Radford, Alec, et al. "Language models are unsupervised multitask learners." OpenAI Blog 1.8 ( 2019 ) .

Devlin, Jacob, et al. "Bert: Pre-training of deep bidirectional transformers for language understanding." arXiv preprint arXiv:1810.04805 ( 2018 ) .

Yang, Zhilin, et al. "XLNet: Generalized Autoregressive Pretraining for Language Understanding." arXiv preprint arXiv:1906.08237 ( 2019 ) .

Liu, Yinhan, et al. "Roberta: A robustly optimized BERT pretraining approach." arXiv preprint arXiv:1907.11692 ( 2019 ) .

Hinton, Geoffrey, Oriol Vinyals, and Jeff Dean. "Distilling the knowledge in a neural network." arXiv preprint arXiv:1503.02531 ( 2015 ) .

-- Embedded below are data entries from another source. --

/-- R110, R112, R169, R170, R174, R301, R304, R400, R408, R409: the host's own accesses, evictions and the end of logical leases. -/
def Obligations.HostAccessesAndEvictions : Prop :=
  Sys2Proof.Claims.SnoopsAreAnswered ∧ Sys2Proof.Claims.WindowsReachMemory ∧ Sys2Proof.Claims.CopiesLeaveTheCaches

/-! ### Banks, locks, the engines' completions, scratchpad refresh and temperature (11_planes.md, 12_fold.md, 08_control.md) -/

namespace Sys2Proof.Claims

/-- A row op as the rows it writes and what it writes there (R336). -/
def rowEffect : RowOp → List Nat × ((Nat → Row) → Row)
  | .cp d r => ([d], fun R => R r)
  | .inv d r => ([d], fun R => ~~~ R r)
  | .maj x y z => ([x, y, z], fun R => (R x &&& R y) ||| (R x &&& R z) ||| (R y &&& R z))
  | .shl d r c => ([d], fun R => R r <<< c)
  | .shr d r c => ([d], fun R => R r >>> c)
  | _ => ([], fun _ => 0)

/-- The weight of plane `p` of a region (R57), and that of a latched plane (R377). -/
def weightOf (d : Desc) (p : Nat) : Int :=
  if d.kind = 1 then (2 : Int) ^ p
  else if d.kind = 2 then (if p = 0 then 1 else -1)
  else if p + 1 = d.width then -(2 : Int) ^ p else (2 : Int) ^ p
def latchedWeight (l : Latch) (q : Nat) : Int :=
  if l.signed = true ∧ q = l.n - 1 then -(2 : Int) ^ (q + l.psh) else (2 : Int) ^ (q + l.psh)

/-- The count of R377 for plane `p` of one segment: over the latched planes, the columns in which the weight row and the
latched plane both hold a 1. -/
def segmentCount (s : State) (d : Desc) (m row p seg : Nat) : Int :=
  let l := s.latches.get {} m
  let w := s.rawRow m (d.rowbase + d.width * row + p)
  ((List.range 8).map fun q => weightOf d p * latchedWeight l q *
    (((List.range 64).countP fun j => w.getLsbD (64 * seg + j) && (l.planes.getD q 0).getLsbD (64 * seg + j) : Nat) : Int)).sum

/-- What multiplies the count of a segment (R378): the scale byte of nq4, a power of two for e2m1, 1 for the other kinds. -/
def multiplier (d : Desc) (l : Latch) (b : Byte) : Int :=
  if d.kind = 3 then b.toNat
  else if d.kind = 4 then
    (if b ≠ 0xFF ∧ l.ebase ≤ b.toNat ∧ b.toNat ≤ l.ebase + 7 then (2 : Int) ^ (b.toNat - l.ebase) else 0)
  else 1

/-- The accumulator that segment number `g` of the `i`-th subarray reaches (R379): one for each segment, subarray or
page. -/
def reaches (d : Desc) (mode : BitVec 2) (abase i g : Nat) : Nat :=
  abase + if mode = 1 then i * (keptSegs d.xseg).length + g else if mode = 0 then i else i / 2

/-- The demand access waits for the end of another strand's locked operation that has its subarray open (R360). -/
def LockedOut (z : State) (basin : Nat) (d : Demand) : Prop :=
  ∃ l ∈ (z.basin basin).locks, d.slot ≠ none ∧ d.slot ≠ some l.slot ∧ d.line / 2 ^ 14 ∈ l.subs ∧
    ∃ o ∈ z.ops, o.slot = l.slot ∧ ∃ g ∈ o.groups, g.opened = true ∧ d.line / 2 ^ 14 ∈ g.subs

/-- The demand access at the head of a bank's FIFO takes the next slot (R355): it has seen 8 slots of group work, or no group
is open. -/
def DemandGoes (z : State) (basin k : Nat) (d : Demand) : Prop :=
  (z.banks.get {} k).fifo.head? = some d ∧ ¬ LockedOut z basin d ∧
    (8 ≤ (z.banks.get {} k).begun ∨ ∀ o g, z.bankHead k = some (o, g) → g.opened = false)

/-- The machine in which a slot of a bank is taken: the commands that the fountain may accept are accepted, and `len` demand
accesses of other units have arrived. -/
def atSlot (s : State) : State := s.admitWaiting.otherDemands (512 * s.inp.unit + s.inp.part) s.inp.len

/-- The bank after one slot of group work: an access in its FIFO has seen one more (R355). -/
def seen (b : Bank) : Bank := if b.fifo = [] then b else { b with begun := b.begun + 1 }

/-- A slot of this bank is taken now, and no refresh and no demand access takes it (R355). -/
def GroupSlot (s : State) : Prop :=
  s.inp.unit < 12 ∧ s.inp.part < 384 ∧ s.annex.bootState = 3 ∧
    ((atSlot s).banks.get {} (512 * s.inp.unit + s.inp.part)).due = 0 ∧
    ∀ d, ¬ DemandGoes (atSlot s) s.inp.unit (512 * s.inp.unit + s.inp.part) d

/-- R355, R356, R474: a bank is idle before READY; a refresh that is due takes the slot before everything else, and the launch
whose row op waits behind it gets 35 clk of TREFR. The demand access at the head goes once it has seen 8 slots of group work,
or if no group is open; a read takes the row's line as it is in this slot, and a write writes the bits that it names. -/
def BankSlotsServeRefreshesAndDemands : Prop :=
  ∀ s : State, s.inp.unit < 12 → s.inp.part < 384 →
    let k := 512 * s.inp.unit + s.inp.part
    let z := atSlot s
    let b := z.banks.get {} k
    let old := s.banks.get {} k
    let others (t : State) : Prop := ∀ j, j ≠ k → t.banks.get {} j = z.banks.get {} j
    (s.annex.bootState ≠ 3 → exec .bankSlot s = .next s) ∧
    (s.annex.bootState = 3 →
      (z = { s with ops := s.admitWaiting.ops, nextId := s.nextId + s.inp.len, banks := z.banks } ∧
        b = { old with fifo := old.fifo ++ (List.range s.inp.len).map fun i => ⟨s.nextId + i, none, 2 ^ 21 * k, 0, none⟩
                       begun := if old.fifo = [] ∧ s.inp.len ≠ 0 then 0 else old.begun } ∧
        ∀ j, j ≠ k → z.banks.get {} j = s.banks.get {} j) ∧
      (b.due ≠ 0 → ∃ t, ∃ waiter : Option Nat, exec .bankSlot s = .next t ∧
        t.banks.get {} k = { b with due := b.due - 1, slot := b.slot + 1 } ∧ others t ∧
        (∀ o g, z.bankHead k = some (o, g) → g.opened = true → waiter = (s.strand o.slot).map fun u => u.bind.launch) ∧
        (z.bankHead k = none → waiter = none) ∧
        t = { z with banks := t.banks, annex := { z.annex with launches := z.annex.launches.map fun (l : Launch) =>
          { l with trefr := if waiter = some l.id then min (l.trefr + 35) (2 ^ 64 - 1) else l.trefr } } }) ∧
      (b.due = 0 → z.bankHead k = none → b.fifo = [] → exec .bankSlot s = .next z) ∧
      (b.due = 0 → ∀ d, DemandGoes z s.inp.unit k d → ∃ t, exec .bankSlot s = .next t ∧
        t.banks.get {} k = { b with fifo := b.fifo.tail, begun := 0 } ∧ others t ∧
        (d.write = none → (∀ n u, d.slot = some n → s.strand n = some u →
            ∀ tok c, u.st = .wait (.bank tok c) → ¬ (tok ≤ d.id ∧ d.id < tok + c)) → t = { z with banks := t.banks }) ∧
        (∀ n u tok c, d.write = none → d.slot = some n → s.strand n = some u → u.st = .wait (.bank tok c) → tok ≤ d.id →
          d.id < tok + c → s.errs = [] →
          t = { z with banks := t.banks, strands := t.strands } ∧ (∀ m, m ≠ n → t.strand m = s.strand m) ∧
          t.strand n = some { u with rowData := u.rowData.put d.line (BitVec.ofNat 512 (leRead s.rawByte (64 * d.line) 64), 0) }) ∧
        (∀ v, d.write = some v → (∀ x, s.migOf x = []) →
          (∀ x, t.rawByte x = if x / 64 = d.line then
            (s.rawByte x &&& ~~~(lineByte d.mask (x % 64))) ||| (lineByte v (x % 64) &&& lineByte d.mask (x % 64))
            else s.rawByte x) ∧
          ∀ n, t.strand n = (s.strand n).map (unlinked fun l => l == d.line))))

Siqi Sun: is a Research SDE in Microsoft. He is currently working on commonsense reasoning and knowledge graph related projects. Prior joining Microsoft, he was a PhD student in computer science at TTI Chicago, and before that he was an undergraduate student from school of mathematics at Fudan University.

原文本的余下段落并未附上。